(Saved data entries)
# # #
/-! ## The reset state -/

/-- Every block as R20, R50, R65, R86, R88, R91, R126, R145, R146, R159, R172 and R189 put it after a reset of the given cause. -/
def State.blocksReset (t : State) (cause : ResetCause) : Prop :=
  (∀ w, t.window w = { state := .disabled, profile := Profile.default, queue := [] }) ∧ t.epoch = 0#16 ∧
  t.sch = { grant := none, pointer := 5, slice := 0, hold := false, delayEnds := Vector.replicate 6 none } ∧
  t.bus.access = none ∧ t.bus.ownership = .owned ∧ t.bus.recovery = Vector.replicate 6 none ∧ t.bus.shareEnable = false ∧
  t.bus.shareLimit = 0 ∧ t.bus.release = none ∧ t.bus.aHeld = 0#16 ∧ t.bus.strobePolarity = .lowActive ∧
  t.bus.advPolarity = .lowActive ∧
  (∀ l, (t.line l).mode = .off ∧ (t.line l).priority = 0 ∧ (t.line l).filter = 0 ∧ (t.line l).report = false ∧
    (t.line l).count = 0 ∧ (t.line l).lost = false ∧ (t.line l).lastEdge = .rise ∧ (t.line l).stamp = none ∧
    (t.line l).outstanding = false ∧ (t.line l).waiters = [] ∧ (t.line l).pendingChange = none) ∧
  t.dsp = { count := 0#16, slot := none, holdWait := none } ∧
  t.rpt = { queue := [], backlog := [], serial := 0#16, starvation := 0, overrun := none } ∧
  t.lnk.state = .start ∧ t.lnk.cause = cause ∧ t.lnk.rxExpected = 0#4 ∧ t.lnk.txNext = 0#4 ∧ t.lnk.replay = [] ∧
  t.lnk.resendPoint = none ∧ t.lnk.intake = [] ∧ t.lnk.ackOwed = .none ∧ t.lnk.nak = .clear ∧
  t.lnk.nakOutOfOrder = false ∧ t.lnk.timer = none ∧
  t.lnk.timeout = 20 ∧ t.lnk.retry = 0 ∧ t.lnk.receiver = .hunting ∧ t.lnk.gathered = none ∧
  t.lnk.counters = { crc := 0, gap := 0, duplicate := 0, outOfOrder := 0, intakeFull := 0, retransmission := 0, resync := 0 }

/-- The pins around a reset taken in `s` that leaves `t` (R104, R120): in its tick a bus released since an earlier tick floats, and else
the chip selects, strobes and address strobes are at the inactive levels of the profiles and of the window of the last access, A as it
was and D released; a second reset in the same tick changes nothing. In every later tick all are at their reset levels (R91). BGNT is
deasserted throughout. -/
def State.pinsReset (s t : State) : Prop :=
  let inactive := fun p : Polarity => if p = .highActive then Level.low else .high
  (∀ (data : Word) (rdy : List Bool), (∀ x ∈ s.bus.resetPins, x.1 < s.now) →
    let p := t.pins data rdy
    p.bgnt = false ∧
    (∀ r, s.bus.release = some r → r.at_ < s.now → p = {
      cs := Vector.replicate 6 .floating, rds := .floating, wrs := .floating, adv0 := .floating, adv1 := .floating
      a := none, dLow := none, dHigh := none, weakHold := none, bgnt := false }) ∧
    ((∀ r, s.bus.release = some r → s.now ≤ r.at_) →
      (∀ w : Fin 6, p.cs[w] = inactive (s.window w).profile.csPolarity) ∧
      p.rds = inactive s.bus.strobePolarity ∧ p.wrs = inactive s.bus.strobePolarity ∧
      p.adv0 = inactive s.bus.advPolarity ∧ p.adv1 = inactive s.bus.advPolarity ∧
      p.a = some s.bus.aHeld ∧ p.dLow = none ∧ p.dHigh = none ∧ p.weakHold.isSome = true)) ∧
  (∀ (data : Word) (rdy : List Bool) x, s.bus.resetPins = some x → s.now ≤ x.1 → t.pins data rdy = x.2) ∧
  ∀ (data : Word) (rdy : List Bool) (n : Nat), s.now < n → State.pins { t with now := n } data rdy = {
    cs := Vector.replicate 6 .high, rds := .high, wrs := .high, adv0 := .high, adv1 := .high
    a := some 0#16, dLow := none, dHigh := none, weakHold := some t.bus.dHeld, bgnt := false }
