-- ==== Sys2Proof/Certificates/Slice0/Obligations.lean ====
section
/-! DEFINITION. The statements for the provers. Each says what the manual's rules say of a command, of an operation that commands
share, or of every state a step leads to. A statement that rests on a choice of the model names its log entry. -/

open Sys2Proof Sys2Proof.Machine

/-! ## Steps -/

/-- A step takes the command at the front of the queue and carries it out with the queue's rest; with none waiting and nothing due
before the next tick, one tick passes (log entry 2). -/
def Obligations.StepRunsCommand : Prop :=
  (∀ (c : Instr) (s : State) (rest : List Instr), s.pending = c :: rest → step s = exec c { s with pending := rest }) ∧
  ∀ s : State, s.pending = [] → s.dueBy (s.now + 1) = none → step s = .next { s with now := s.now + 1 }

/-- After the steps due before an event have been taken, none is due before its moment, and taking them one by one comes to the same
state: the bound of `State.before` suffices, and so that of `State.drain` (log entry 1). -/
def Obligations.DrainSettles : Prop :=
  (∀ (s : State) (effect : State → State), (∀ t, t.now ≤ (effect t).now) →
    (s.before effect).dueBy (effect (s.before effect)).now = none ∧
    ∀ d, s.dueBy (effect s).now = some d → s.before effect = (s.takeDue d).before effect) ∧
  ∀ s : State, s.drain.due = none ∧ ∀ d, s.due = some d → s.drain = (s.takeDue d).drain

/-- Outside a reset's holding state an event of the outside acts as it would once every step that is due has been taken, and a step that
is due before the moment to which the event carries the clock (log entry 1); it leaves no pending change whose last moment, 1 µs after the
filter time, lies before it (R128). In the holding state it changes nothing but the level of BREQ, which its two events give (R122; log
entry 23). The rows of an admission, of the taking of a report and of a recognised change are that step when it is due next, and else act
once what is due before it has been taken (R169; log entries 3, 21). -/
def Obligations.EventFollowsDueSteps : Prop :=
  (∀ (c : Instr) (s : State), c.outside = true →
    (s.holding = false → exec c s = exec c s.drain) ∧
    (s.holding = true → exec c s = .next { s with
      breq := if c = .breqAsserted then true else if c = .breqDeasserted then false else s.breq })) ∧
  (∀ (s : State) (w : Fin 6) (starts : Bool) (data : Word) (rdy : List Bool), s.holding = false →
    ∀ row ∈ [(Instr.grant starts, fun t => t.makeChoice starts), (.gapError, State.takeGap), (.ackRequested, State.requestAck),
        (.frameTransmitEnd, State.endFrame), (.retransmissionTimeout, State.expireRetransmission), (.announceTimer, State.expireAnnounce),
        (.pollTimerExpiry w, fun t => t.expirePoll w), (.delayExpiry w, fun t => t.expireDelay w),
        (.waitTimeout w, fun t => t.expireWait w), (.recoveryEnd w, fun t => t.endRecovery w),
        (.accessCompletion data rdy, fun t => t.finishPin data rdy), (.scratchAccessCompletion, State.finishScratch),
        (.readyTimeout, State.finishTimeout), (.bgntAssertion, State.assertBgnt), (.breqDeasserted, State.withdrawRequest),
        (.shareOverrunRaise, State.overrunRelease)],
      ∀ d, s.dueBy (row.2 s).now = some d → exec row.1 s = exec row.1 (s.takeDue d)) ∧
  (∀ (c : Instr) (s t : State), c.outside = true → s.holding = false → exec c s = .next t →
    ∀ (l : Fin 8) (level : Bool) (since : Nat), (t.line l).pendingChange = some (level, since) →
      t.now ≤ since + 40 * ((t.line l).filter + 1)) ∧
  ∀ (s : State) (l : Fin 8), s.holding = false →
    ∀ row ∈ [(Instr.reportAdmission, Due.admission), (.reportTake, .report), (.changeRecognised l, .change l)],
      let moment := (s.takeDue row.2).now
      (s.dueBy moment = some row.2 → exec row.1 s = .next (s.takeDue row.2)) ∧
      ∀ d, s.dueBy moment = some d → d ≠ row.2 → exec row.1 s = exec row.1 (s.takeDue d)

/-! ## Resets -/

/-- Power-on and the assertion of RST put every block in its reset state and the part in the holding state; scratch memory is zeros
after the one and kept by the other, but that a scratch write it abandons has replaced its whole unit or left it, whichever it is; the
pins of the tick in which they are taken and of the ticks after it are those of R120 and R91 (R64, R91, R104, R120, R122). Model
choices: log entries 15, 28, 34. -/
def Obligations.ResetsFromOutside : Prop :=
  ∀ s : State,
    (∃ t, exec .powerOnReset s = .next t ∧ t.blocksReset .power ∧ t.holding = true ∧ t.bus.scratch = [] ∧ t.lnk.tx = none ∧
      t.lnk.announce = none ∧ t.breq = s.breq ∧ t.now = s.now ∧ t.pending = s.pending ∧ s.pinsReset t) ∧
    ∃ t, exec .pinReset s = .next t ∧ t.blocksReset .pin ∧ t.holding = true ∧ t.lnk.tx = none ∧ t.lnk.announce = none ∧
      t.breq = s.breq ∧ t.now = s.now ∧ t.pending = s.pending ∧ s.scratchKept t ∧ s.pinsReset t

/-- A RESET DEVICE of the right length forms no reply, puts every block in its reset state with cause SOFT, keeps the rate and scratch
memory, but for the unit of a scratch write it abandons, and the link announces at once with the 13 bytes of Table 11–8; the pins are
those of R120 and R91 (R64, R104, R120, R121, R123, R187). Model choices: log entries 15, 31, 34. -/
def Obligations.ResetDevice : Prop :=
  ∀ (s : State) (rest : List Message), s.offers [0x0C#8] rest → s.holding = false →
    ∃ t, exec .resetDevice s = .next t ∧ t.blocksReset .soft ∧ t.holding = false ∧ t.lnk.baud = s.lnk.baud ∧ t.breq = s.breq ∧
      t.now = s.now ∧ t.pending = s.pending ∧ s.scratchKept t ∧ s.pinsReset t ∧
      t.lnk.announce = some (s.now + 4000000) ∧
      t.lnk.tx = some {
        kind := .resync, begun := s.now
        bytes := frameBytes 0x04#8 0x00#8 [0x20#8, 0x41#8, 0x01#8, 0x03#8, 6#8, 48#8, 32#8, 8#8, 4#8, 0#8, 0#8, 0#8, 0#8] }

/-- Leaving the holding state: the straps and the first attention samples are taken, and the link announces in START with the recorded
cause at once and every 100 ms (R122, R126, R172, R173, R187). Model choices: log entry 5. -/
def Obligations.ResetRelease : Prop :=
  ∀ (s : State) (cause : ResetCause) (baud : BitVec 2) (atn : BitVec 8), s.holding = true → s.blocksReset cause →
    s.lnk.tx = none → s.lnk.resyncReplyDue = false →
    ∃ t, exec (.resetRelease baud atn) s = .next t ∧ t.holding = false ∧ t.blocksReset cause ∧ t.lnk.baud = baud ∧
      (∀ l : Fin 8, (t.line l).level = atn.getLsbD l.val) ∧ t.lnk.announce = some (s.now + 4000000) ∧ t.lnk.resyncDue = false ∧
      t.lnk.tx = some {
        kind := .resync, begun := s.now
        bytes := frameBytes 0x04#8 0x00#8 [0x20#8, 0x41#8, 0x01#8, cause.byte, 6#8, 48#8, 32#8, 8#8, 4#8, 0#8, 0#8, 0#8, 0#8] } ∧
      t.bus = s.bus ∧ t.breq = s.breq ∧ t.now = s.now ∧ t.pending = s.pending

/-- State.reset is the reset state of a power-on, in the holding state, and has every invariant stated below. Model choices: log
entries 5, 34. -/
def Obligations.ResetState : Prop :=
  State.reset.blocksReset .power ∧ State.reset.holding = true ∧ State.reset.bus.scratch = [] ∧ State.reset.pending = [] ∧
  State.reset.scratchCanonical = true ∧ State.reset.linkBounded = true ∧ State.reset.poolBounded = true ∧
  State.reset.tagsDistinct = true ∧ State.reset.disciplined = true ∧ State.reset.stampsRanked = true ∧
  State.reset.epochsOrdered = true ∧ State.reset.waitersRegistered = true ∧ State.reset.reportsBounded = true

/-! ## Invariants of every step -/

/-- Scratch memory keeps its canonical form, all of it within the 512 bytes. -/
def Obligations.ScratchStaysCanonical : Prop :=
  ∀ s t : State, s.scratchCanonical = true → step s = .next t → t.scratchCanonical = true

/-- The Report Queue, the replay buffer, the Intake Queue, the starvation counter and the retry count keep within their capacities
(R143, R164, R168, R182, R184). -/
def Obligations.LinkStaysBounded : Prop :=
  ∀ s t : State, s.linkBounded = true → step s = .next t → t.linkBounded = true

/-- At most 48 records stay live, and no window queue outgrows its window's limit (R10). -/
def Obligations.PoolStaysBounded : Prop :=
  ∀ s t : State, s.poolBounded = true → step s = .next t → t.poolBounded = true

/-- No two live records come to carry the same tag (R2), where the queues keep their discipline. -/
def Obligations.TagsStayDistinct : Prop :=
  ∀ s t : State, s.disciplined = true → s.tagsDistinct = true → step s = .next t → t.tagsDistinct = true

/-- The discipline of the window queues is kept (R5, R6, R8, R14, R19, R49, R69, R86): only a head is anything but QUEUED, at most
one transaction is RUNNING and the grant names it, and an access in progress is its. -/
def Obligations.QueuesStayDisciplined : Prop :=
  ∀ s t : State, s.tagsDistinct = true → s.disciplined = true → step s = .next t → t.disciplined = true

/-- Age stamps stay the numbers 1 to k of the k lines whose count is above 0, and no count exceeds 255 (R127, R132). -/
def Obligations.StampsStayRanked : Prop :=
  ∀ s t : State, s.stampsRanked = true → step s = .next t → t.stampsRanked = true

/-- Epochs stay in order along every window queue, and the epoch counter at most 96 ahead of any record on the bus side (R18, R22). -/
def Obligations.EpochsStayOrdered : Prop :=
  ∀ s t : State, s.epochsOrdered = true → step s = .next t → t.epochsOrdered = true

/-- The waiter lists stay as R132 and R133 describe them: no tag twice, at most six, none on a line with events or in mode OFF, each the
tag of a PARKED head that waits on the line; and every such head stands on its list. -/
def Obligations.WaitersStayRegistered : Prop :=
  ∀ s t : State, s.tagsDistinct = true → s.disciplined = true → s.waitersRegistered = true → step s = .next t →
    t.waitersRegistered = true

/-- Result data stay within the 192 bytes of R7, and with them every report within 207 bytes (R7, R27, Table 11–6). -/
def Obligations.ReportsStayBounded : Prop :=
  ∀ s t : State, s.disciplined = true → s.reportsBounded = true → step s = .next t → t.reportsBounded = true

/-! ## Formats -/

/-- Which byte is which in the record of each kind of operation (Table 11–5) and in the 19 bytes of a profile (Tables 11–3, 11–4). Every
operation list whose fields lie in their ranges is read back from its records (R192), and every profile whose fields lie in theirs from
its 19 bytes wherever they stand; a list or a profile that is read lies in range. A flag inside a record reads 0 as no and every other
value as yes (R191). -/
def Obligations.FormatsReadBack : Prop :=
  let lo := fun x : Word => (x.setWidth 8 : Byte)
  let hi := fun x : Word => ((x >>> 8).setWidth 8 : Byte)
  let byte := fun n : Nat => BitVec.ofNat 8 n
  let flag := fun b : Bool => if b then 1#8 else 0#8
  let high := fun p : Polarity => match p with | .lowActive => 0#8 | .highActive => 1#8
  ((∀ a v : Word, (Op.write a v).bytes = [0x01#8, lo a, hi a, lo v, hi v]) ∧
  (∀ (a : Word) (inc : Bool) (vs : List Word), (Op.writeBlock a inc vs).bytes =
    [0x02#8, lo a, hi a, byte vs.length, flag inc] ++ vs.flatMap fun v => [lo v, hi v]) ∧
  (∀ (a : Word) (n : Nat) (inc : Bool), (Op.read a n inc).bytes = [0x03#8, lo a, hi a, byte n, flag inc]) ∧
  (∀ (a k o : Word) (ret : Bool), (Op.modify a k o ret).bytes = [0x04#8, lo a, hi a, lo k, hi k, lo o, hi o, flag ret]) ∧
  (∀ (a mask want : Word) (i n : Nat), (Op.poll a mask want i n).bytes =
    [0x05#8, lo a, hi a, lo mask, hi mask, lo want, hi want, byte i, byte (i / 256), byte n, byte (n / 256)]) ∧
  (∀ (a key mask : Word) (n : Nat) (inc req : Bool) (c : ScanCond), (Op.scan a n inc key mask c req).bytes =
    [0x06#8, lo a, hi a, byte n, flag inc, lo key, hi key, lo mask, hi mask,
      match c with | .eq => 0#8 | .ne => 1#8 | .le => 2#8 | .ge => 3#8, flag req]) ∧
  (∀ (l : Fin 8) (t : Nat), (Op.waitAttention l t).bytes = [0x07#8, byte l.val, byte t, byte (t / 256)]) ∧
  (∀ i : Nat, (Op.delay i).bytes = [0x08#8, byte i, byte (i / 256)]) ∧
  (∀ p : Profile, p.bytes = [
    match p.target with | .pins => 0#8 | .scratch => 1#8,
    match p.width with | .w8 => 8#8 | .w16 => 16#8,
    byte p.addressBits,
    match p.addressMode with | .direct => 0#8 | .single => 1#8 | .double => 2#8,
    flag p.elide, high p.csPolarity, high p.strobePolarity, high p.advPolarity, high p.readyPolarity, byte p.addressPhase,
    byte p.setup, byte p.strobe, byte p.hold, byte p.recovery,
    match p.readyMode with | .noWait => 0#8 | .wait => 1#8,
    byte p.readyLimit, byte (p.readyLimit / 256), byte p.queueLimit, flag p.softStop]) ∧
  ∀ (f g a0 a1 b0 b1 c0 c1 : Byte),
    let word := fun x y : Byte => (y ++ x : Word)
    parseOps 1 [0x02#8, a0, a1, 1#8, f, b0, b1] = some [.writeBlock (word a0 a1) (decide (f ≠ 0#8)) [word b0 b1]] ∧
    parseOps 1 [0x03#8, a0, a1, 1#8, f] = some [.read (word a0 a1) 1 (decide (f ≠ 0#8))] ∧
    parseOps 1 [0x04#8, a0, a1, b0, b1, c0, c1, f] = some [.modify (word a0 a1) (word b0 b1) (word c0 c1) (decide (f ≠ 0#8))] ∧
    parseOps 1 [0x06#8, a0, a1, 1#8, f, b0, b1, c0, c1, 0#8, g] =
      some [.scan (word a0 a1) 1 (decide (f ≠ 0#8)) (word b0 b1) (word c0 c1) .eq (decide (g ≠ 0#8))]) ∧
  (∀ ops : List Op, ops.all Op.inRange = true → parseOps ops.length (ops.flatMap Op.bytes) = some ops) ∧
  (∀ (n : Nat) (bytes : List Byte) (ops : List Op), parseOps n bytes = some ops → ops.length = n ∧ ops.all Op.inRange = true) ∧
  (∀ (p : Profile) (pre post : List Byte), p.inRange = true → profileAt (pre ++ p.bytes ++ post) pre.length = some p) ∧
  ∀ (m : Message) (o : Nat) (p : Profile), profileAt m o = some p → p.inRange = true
# # #
[WHAT TO DO] Would you print, exactly as written, every line above from the one holding "t → t.reportsBounded = true" through the one holding "let byte := fun n : Nat => BitVec.ofNat 8 n", with both included and no other lines?

[TASK OUTPUT]
  ∀ s t : State, s.disciplined = true → s.reportsBounded = true → step s = .next t → t.reportsBounded = true

/-! ## Formats -/

/-- Which byte is which in the record of each kind of operation (Table 11–5) and in the 19 bytes of a profile (Tables 11–3, 11–4). Every
operation list whose fields lie in their ranges is read back from its records (R192), and every profile whose fields lie in theirs from
its 19 bytes wherever they stand; a list or a profile that is read lies in range. A flag inside a record reads 0 as no and every other
value as yes (R191). -/
def Obligations.FormatsReadBack : Prop :=
  let lo := fun x : Word => (x.setWidth 8 : Byte)
  let hi := fun x : Word => ((x >>> 8).setWidth 8 : Byte)
  let byte := fun n : Nat => BitVec.ofNat 8 n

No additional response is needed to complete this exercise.